● What the task asks
Repeat the lines of the data that follow, please, starting at the first and stopping after the one with "0x002 from offset 0x040 on. -/".

----- Extracted data -----

-- ==== Sys2Proof/Machine/RegTable.lean ====
section
/-! DEFINITION. The register maps as tables the register hub reads: for every field its access type, whether it is static,
whether a soft reset keeps it (log 12) and whether its register is 64 bits wide or more. Bits no field covers are RSV. -/

namespace Sys2Proof.Machine

/-- Access types (R14); RSV bits have no entry. -/
inductive Access where
  | ro | rw | rw1c | wo
deriving DecidableEq, Repr

/-- One row of a register map: its fields by index, the distance from one index to the next, the number of indices. -/
structure FieldDef where
  fld : Nat → Fld
  stride : Nat
  count : Nat
  access : Access
  static : Bool
  keep : Bool
  wide : Bool

/-- The fields of page type 0x001 from offset 0x040 on. -/
def fields_hst : List FieldDef :=
  [⟨fun _ => F.hst.HOST_STAT_READY, 0, 1, .ro, false, false, false⟩,
   ⟨fun _ => F.hst.HOST_STAT_MODULES_UP, 0, 1, .ro, false, false, false⟩,
   ⟨fun _ => F.hst.EQ_BASE_ADDR, 0, 1, .rw, true, false, true⟩,
   ⟨fun _ => F.hst.EQ_CFG_LOG2, 0, 1, .rw, true, false, false⟩,
   ⟨fun _ => F.hst.EQ_CFG_VECTOR, 0, 1, .rw, false, false, false⟩,
   ⟨fun _ => F.hst.EQ_CFG_IRQ_EN, 0, 1, .rw, false, false, false⟩,
   ⟨fun _ => F.hst.EQ_CFG_MODULE, 0, 1, .rw, false, false, false⟩,
   ⟨fun _ => F.hst.EQ_HEAD_HEAD, 0, 1, .ro, false, false, false⟩,
   ⟨fun _ => F.hst.EQ_TAIL_TAIL, 0, 1, .rw, false, false, false⟩,
   ⟨fun _ => F.hst.EQ_OVERFLOW_COUNT, 0, 1, .rw, false, true, false⟩,
   ⟨fun _ => F.hst.EVT_ROUTE_ROUTE, 0, 1, .rw, false, false, true⟩]

/-- The fields of page type 0x002 from offset 0x040 on. -/
def fields_lnk : List FieldDef :=
  [⟨fun _ => F.lnk.LINK_STAT_STAGE, 0, 1, .ro, false, false, false⟩,
   ⟨fun _ => F.lnk.LINK_STAT_LANES, 0, 1, .ro, false, false, false⟩,
   ⟨fun _ => F.lnk.LINK_STAT_DEGRADED, 0, 1, .ro, false, false, false⟩,
   ⟨fun _ => F.lnk.LINK_STAT_MEM_EN, 0, 1, .ro, false, false, false⟩,
   ⟨fun _ => F.lnk.LINK_CTRL_RETRAIN, 0, 1, .wo, false, false, false⟩,
   ⟨fun _ => F.lnk.LINK_CTRL_DISABLE, 0, 1, .rw, false, false, false⟩,
   ⟨fun _ => F.lnk.DOWNS_COUNT, 0, 1, .rw, false, true, false⟩,
   ⟨fun _ => F.lnk.FLIT_RETRY_COUNT, 0, 1, .rw, false, true, false⟩,
   ⟨fun _ => F.lnk.POISON_RX_COUNT, 0, 1, .rw, false, true, false⟩,
   ⟨fun _ => F.lnk.CPL_TIMEOUT_COUNT, 0, 1, .rw, false, true, false⟩,
   ⟨fun _ => F.lnk.TX_BYTES_COUNT, 0, 1, .ro, false, true, true⟩,
   ⟨fun _ => F.lnk.RX_BYTES_COUNT, 0, 1, .ro, false, true, true⟩]

/-- The fields of page type 0x003 from offset 0x040 on. -/
def fields_jq : List FieldDef :=
  [⟨fun _ => F.jq.JQ_CFG_TENANT, 0, 1, .rw, true, false, false⟩,
   ⟨fun _ => F.jq.JQ_CFG_SQ_LOG2, 0, 1, .rw, true, false, false⟩,
   ⟨fun _ => F.jq.JQ_CFG_CQ_LOG2, 0, 1, .rw, true, false, false⟩,
   ⟨fun _ => F.jq.JQ_CFG_MODULE, 0, 1, .rw, true, false, false⟩,
   ⟨fun _ => F.jq.QUEUE_INDEX_INDEX, 0, 1, .ro, false, false, false⟩,
   ⟨fun _ => F.jq.SQ_BASE_ADDR, 0, 1, .rw, true, false, true⟩,
   ⟨fun _ => F.jq.CQ_BASE_ADDR, 0, 1, .rw, true, false, true⟩,
   ⟨fun _ => F.jq.SQ_TAIL_TAIL, 0, 1, .rw, false, false, false⟩,
   ⟨fun _ => F.jq.SQ_HEAD_HEAD, 0, 1, .ro, false, false, false⟩,
   ⟨fun _ => F.jq.CQ_HEAD_HEAD, 0, 1, .ro, false, false, false⟩,
   ⟨fun _ => F.jq.CQ_TAIL_TAIL, 0, 1, .rw, false, false, false⟩,
   ⟨fun _ => F.jq.IRQ_CFG_VECTOR, 0, 1, .rw, false, false, false⟩,
   ⟨fun _ => F.jq.IRQ_CFG_IRQ_EN, 0, 1, .rw, false, false, false⟩,
   ⟨fun _ => F.jq.IRQ_CFG_COAL_COUNT, 0, 1, .rw, false, false, false⟩,
   ⟨fun _ => F.jq.COAL_NS_NS, 0, 1, .rw, false, false, false⟩,
   ⟨fun _ => F.jq.JQ_STAT_WAITING, 0, 1, .ro, false, false, false⟩,
   ⟨fun _ => F.jq.JQ_STAT_REASON, 0, 1, .ro, false, false, false⟩,
   ⟨fun _ => F.jq.JQ_SUBMITTED_COUNT, 0, 1, .rw, false, true, false⟩,
   ⟨fun _ => F.jq.JQ_REFUSED_COUNT, 0, 1, .rw, false, true, false⟩]
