/-! ### Exception rings (R333) -/

/-- A frame put into a port's receive ring with its entry; a full ring discards it (R310, R333). -/
def State.toRing (s : State) (n : Nat) (f : Frame) (trunc fcs secure : Bool) (reason wire cut : Nat) : State :=
  let p := ringPage n
  let size := 2 ^ s.fget p F.eth.RXQ_CFG_LOG2
  let k := s.fget p F.eth.RXQ_HEAD_HEAD % size
  if (k + 1) % size = s.fget p F.eth.RXQ_TAIL_TAIL % size then
    if n < 8 then (s.bump p F.eth.RX_NO_ENTRY_COUNT 1).event p 13 else s.bump p F.mgt.RX_NO_ENTRY_COUNT 1
  else
    let base := s.fget p F.eth.RXQ_BASE_ADDR
    let bytes := (frameBytes f).take cut
    let ts := if n < 8 then s.stamp n F.eth.TS_LAT_RX_LAT else 0
    let e := withCheck 32 (placeAt 0 0 14 bytes.length + placeAt 0 16 1 trunc.toNat + placeAt 0 17 1 fcs.toNat
      + placeAt 0 18 1 secure.toNat + placeAt 0 19 3 (match f.tag with | some t => t / 2 ^ 13 | none => 0)
      + placeAt 0 22 1 f.tag.isSome.toNat + placeAt 0 24 4 reason + placeAt 4 0 16 (min 0xFFFF wire)
      + placeAt 8 0 64 (ts / 256) + placeAt 0x10 0 8 ts)
    let s := (s.devWrite .firmware (base + size * 32 + k * 10240) bytes).1
    let s := (s.devWrite .firmware (base + 32 * k) (leBytes 32 e)).1
    s.fput p F.eth.RXQ_HEAD_HEAD ((k + 1) % size)

/-! ### Control frames (R322) -/

/-- The address switches do not forward. -/
def lldpMac : Nat := 0x0180C200000E

/-- A control frame of a subtype with its payload (32 bytes, CHECK not yet computed), and the sender's next sequence number. -/
def State.ctlFrame (s : State) (n subtype dst pcp payload : Nat) : Frame × State :=
  let key := 16 * n + subtype
  let seq := Store.get 0 s.net.seqs key
  let hd := withCheck 16 (placeAt 0 0 4 1 + placeAt 0 8 8 subtype + placeAt 4 0 32 seq + placeAt 8 0 32 s.macBase
    + placeAt 0xC 8 3 n + placeAt 0xC 16 16 (s.macBase / 2 ^ 32))
  (⟨dst, s.macBase + n, some (pcp * 2 ^ 13), s.fget (pgEth n) F.eth.CTL_ETHERTYPE_TYPE, leBytes 16 hd ++ leBytes 32 (withCheck 32 payload)⟩,
   { s with net.seqs := Store.set 0 s.net.seqs key ((seq + 1) % 2 ^ 32) })

/-- A control frame queued in class 7. -/
def State.sendCtl (s : State) (n subtype dst payload : Nat) : State :=
  let (f, s) := s.ctlFrame n subtype dst 7 payload
  s.sendFrame n 7 f 4

/-- A HELLO sent (R323): the family member code and the widths this end can shed to. -/
def State.sendHello (s : State) (n : Nat) : State :=
  s.sendCtl n 1 lldpMac (placeAt 0 0 16 (s.fget ⟨.vst, 0⟩ F.vst.VSTORE_FAMILY_MEMBER) + placeAt 0 16 3 7)

/-- LINK_UP (R323): the port's link comes up at PORT_CFG.WIDTH; `lpi`: the partner advertised low-power idle. A HELLO follows. -/
def execLinkUp (n : Fin 8) (lpi : Bool) (s : State) : Host.Outcome State Fault Refusal :=
  if s.linkUp n || s.fget (pgEth n) F.eth.PORT_CFG_MODE = 0 || !s.enabled (pgEth n) then .next s
  else
    let s := (s.fset (pgEth n) F.eth.PORT_STAT_LINK_UP true).fput (pgEth n) F.eth.PORT_STAT_CUR_WIDTH
      (s.fget (pgEth n) F.eth.PORT_CFG_WIDTH)
    .next (((s.putPort n { s.port n with lpiPartner := lpi }).event (pgEth n) 8).sendHello n)

/-- Queued frames discarded, firmware entries among them completed with LINK_DOWN (R312). -/
def State.flushQueues (s : State) (n : Nat) : State :=
  let all := (List.range 8).flatMap (s.port n).queue
  let s := s.putPort n { s.port n with queues := [], heldCounted := [] }
  all.foldl (fun s q => match q.entry with
    | some (k, _) => (s.bump (pgEth n) F.eth.TX_DISCARD_LINKDOWN_COUNT 1).txDone n k 0 0x81
    | none => s.bump (pgEth n) F.eth.TX_DISCARD_LINKDOWN_COUNT 1) s

/-- ns of low-power idle added as it ends. -/
def State.endLpi (s : State) (n : Nat) : State :=
  if !s.fon (pgEth n) F.eth.PORT_STAT_LPI then s else
  let s := (s.bump (pgEth n) F.eth.LPI_NS_COUNT (s.time.toNat - (s.port n).lpiSince)).fset (pgEth n) F.eth.PORT_STAT_LPI false
  s.putPort n { s.port n with waking := false }

/-- A link goes down: queues discarded, the width back to PORT_CFG.WIDTH, a lane change dropped (R312, R323, R325). -/
def State.linkFalls (s : State) (n : Nat) : State :=
  let s := (s.fset (pgEth n) F.eth.PORT_STAT_LINK_UP false).fset (pgEth n) F.eth.PORT_STAT_PARTNER_KNQ false
  let s := s.fput (pgEth n) F.eth.PORT_STAT_CUR_WIDTH (s.fget (pgEth n) F.eth.PORT_CFG_WIDTH)
  let s := (s.putPort n { s.port n with shed := none }).fset (pgEth n) F.eth.PORT_STAT_SHED_PENDING false
  (((s.endLpi n).flushQueues n).bump (pgEth n) F.eth.LINK_DOWNS_COUNT 1).event (pgEth n) 9

/-- LINK_DOWN (R312, R325). -/
def execLinkDown (n : Fin 8) (s : State) : Host.Outcome State Fault Refusal :=
  if s.linkUp n then .next (s.linkFalls n) else .next s

/-- HELLO (R323): a valid HELLO arrives with a member code. -/
def State.hello (s : State) (n member : Nat) : State :=
  if s.linkUp n && member == 0x00A2 then s.fset (pgEth n) F.eth.PORT_STAT_PARTNER_KNQ true else s
def execHello (n : Fin 8) (member : BitVec 16) (s : State) : Host.Outcome State Fault Refusal := .next (s.hello n member.toNat)

/-- HELLO_TIMER (R323). -/
def execHelloTimer (n : Fin 8) (s : State) : Host.Outcome State Fault Refusal :=
  if s.linkUp n then .next (s.sendHello n) else .next s

/-! ### The twin link (R329 to R331) -/

def twState (s : State) : Nat := s.fget pgTwin F.eth.TWIN_STAT_STATE
def State.twinPort (s : State) (n : Nat) : Bool := bitAt (s.fget pgTwin F.eth.TWIN_CFG_PORTS) n
def State.ownFailed (s : State) : Bool := s.fon pgTwin F.eth.TWIN_HEALTH_FAILED
def State.secondary (s : State) : Bool := s.fon pgTwin F.eth.TWIN_CFG_SECONDARY

/-- The role becomes `st`, which is logged (R463). -/
def State.setTwin (s : State) (st : Nat) : State :=
  (s.fput pgTwin F.eth.TWIN_STAT_STATE st).logEvent pgTwin lcTwinState 0
    (st + 2 ^ 8 * (s.fget pgTwin F.eth.TWIN_EPOCH_EPOCH % 2 ^ 24))

/-- Promotion begins under an epoch (R330). -/
def State.promote (s : State) (epoch : Nat) : State := (s.fput pgTwin F.eth.TWIN_EPOCH_EPOCH epoch).setTwin 3

/-- Fencing (R331): no more requests are admitted, the running batches end with ABORTED, TWIN_FENCED. -/
def State.fence (s : State) (st : Nat) : State :=
  let s := (s.setTwin st).event pgTwin 15
  if s.running && !s.host.services.isEmpty then s.endRun stAborted else s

-----

● Task output
-- ==== Sys2Proof/Machine/RegTable.lean ====
section
/-! DEFINITION. The register maps as tables the register hub reads: for every field its access type, whether it is static,
whether a soft reset keeps it (log 12) and whether its register is 64 bits wide or more. Bits no field covers are RSV. -/

namespace Sys2Proof.Machine

/-- Access types (R14); RSV bits have no entry. -/
inductive Access where
  | ro | rw | rw1c | wo
deriving DecidableEq, Repr

/-- One row of a register map: its fields by index, the distance from one index to the next, the number of indices. -/
structure FieldDef where
  fld : Nat → Fld
  stride : Nat
  count : Nat
  access : Access
  static : Bool
  keep : Bool
  wide : Bool

/-- The fields of page type 0x001 from offset 0x040 on. -/
def fields_hst : List FieldDef :=
  [⟨fun _ => F.hst.HOST_STAT_READY, 0, 1, .ro, false, false, false⟩,
   ⟨fun _ => F.hst.HOST_STAT_MODULES_UP, 0, 1, .ro, false, false, false⟩,
   ⟨fun _ => F.hst.EQ_BASE_ADDR, 0, 1, .rw, true, false, true⟩,
   ⟨fun _ => F.hst.EQ_CFG_LOG2, 0, 1, .rw, true, false, false⟩,
   ⟨fun _ => F.hst.EQ_CFG_VECTOR, 0, 1, .rw, false, false, false⟩,
   ⟨fun _ => F.hst.EQ_CFG_IRQ_EN, 0, 1, .rw, false, false, false⟩,
   ⟨fun _ => F.hst.EQ_CFG_MODULE, 0, 1, .rw, false, false, false⟩,
   ⟨fun _ => F.hst.EQ_HEAD_HEAD, 0, 1, .ro, false, false, false⟩,
   ⟨fun _ => F.hst.EQ_TAIL_TAIL, 0, 1, .rw, false, false, false⟩,
   ⟨fun _ => F.hst.EQ_OVERFLOW_COUNT, 0, 1, .rw, false, true, false⟩,
   ⟨fun _ => F.hst.EVT_ROUTE_ROUTE, 0, 1, .rw, false, false, true⟩]

/-- The fields of page type 0x002 from offset 0x040 on. -/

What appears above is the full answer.